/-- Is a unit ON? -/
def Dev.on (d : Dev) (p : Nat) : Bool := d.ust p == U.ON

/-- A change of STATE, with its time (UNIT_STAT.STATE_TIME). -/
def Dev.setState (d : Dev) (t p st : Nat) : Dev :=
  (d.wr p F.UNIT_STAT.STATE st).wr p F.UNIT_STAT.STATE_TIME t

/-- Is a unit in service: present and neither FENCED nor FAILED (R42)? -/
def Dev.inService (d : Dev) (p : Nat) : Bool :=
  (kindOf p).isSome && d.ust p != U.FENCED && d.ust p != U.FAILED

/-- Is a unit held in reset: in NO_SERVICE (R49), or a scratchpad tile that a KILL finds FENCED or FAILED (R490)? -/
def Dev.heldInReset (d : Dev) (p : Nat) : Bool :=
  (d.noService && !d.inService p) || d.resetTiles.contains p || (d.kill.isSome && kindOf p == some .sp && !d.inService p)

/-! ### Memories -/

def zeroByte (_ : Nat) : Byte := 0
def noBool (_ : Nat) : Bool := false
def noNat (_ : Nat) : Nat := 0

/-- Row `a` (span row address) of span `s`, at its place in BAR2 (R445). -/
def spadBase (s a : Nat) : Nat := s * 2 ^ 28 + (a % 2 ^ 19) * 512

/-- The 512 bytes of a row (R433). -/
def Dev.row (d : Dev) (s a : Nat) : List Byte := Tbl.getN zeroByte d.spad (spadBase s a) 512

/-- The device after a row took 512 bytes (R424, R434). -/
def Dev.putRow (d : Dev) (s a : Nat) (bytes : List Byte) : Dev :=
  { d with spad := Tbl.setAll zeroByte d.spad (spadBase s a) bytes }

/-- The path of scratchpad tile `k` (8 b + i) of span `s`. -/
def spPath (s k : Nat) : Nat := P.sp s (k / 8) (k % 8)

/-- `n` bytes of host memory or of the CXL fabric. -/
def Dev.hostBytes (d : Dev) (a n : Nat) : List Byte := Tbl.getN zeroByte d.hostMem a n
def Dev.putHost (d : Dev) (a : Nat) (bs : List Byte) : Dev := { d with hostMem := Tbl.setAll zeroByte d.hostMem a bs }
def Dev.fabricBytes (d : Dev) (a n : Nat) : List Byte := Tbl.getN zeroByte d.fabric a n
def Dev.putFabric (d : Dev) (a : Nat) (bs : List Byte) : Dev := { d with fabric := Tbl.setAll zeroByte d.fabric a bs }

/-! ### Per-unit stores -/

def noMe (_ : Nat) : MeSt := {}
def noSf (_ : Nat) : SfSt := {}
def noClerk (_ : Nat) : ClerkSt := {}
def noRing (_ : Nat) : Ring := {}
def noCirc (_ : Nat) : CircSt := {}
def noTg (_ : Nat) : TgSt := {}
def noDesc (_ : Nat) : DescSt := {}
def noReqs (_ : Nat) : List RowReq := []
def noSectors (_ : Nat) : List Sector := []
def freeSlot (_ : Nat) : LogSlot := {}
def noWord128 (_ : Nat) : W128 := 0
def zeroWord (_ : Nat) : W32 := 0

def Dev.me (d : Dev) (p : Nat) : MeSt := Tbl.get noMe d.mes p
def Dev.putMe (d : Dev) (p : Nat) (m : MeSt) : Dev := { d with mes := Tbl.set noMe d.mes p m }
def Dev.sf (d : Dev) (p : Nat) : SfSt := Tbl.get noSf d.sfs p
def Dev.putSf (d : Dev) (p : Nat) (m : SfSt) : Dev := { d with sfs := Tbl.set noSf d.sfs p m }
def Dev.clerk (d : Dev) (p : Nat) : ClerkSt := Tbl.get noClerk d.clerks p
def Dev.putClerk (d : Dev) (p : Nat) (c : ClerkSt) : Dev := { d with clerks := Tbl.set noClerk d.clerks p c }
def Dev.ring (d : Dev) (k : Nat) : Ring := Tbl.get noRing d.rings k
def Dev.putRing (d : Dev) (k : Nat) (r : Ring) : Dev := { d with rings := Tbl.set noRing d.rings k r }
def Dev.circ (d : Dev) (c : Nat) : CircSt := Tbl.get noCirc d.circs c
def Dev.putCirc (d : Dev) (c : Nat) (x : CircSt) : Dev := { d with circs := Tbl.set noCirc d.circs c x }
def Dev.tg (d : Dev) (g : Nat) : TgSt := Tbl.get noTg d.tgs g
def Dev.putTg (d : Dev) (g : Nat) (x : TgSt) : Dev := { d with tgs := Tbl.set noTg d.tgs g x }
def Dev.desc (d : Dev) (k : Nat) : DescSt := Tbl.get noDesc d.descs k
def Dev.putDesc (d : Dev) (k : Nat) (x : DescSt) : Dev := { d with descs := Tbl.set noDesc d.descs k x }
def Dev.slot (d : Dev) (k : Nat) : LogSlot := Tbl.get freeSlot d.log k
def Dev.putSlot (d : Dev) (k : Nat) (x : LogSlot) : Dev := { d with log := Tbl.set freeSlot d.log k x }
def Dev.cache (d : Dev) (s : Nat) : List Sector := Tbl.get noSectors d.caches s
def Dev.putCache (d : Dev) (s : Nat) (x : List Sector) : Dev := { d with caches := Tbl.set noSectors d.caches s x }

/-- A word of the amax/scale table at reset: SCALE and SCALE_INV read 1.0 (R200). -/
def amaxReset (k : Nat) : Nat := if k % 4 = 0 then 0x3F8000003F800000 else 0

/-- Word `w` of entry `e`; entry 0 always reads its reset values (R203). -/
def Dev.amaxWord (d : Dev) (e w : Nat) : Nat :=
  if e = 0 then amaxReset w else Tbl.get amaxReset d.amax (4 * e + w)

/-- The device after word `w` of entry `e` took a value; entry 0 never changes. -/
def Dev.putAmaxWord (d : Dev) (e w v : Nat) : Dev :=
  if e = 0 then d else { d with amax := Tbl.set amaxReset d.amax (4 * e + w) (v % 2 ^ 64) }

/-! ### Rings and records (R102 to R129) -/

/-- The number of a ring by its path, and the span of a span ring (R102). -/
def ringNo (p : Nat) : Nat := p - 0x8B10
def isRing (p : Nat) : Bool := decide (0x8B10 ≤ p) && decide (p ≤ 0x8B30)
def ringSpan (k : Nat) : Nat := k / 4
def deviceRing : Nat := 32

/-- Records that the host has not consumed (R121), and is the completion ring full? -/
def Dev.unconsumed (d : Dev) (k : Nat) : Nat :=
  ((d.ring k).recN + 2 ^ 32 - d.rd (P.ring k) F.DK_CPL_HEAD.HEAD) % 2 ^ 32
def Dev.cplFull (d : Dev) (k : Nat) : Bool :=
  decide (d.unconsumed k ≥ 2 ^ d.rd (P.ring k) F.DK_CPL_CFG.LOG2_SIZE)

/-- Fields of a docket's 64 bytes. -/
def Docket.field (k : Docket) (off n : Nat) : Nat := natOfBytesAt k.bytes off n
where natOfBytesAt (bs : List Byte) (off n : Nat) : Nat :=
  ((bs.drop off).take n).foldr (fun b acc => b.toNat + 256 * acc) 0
^^^^^^^^^^^^^^^^
### HOW TO COMPLETE THIS TASK
Write out the listing's lines exactly, from its first line through the line that contains "row (R433). -/", and stop there.

### SOLUTION TO THIS TASK
/-- Is a unit ON? -/
def Dev.on (d : Dev) (p : Nat) : Bool := d.ust p == U.ON

/-- A change of STATE, with its time (UNIT_STAT.STATE_TIME). -/
def Dev.setState (d : Dev) (t p st : Nat) : Dev :=
  (d.wr p F.UNIT_STAT.STATE st).wr p F.UNIT_STAT.STATE_TIME t

/-- Is a unit in service: present and neither FENCED nor FAILED (R42)? -/
def Dev.inService (d : Dev) (p : Nat) : Bool :=
  (kindOf p).isSome && d.ust p != U.FENCED && d.ust p != U.FAILED

/-- Is a unit held in reset: in NO_SERVICE (R49), or a scratchpad tile that a KILL finds FENCED or FAILED (R490)? -/
def Dev.heldInReset (d : Dev) (p : Nat) : Bool :=
  (d.noService && !d.inService p) || d.resetTiles.contains p || (d.kill.isSome && kindOf p == some .sp && !d.inService p)

/-! ### Memories -/

def zeroByte (_ : Nat) : Byte := 0
def noBool (_ : Nat) : Bool := false
def noNat (_ : Nat) : Nat := 0

/-- Row `a` (span row address) of span `s`, at its place in BAR2 (R445). -/
def spadBase (s a : Nat) : Nat := s * 2 ^ 28 + (a % 2 ^ 19) * 512

/-- The 512 bytes of a row (R433). -/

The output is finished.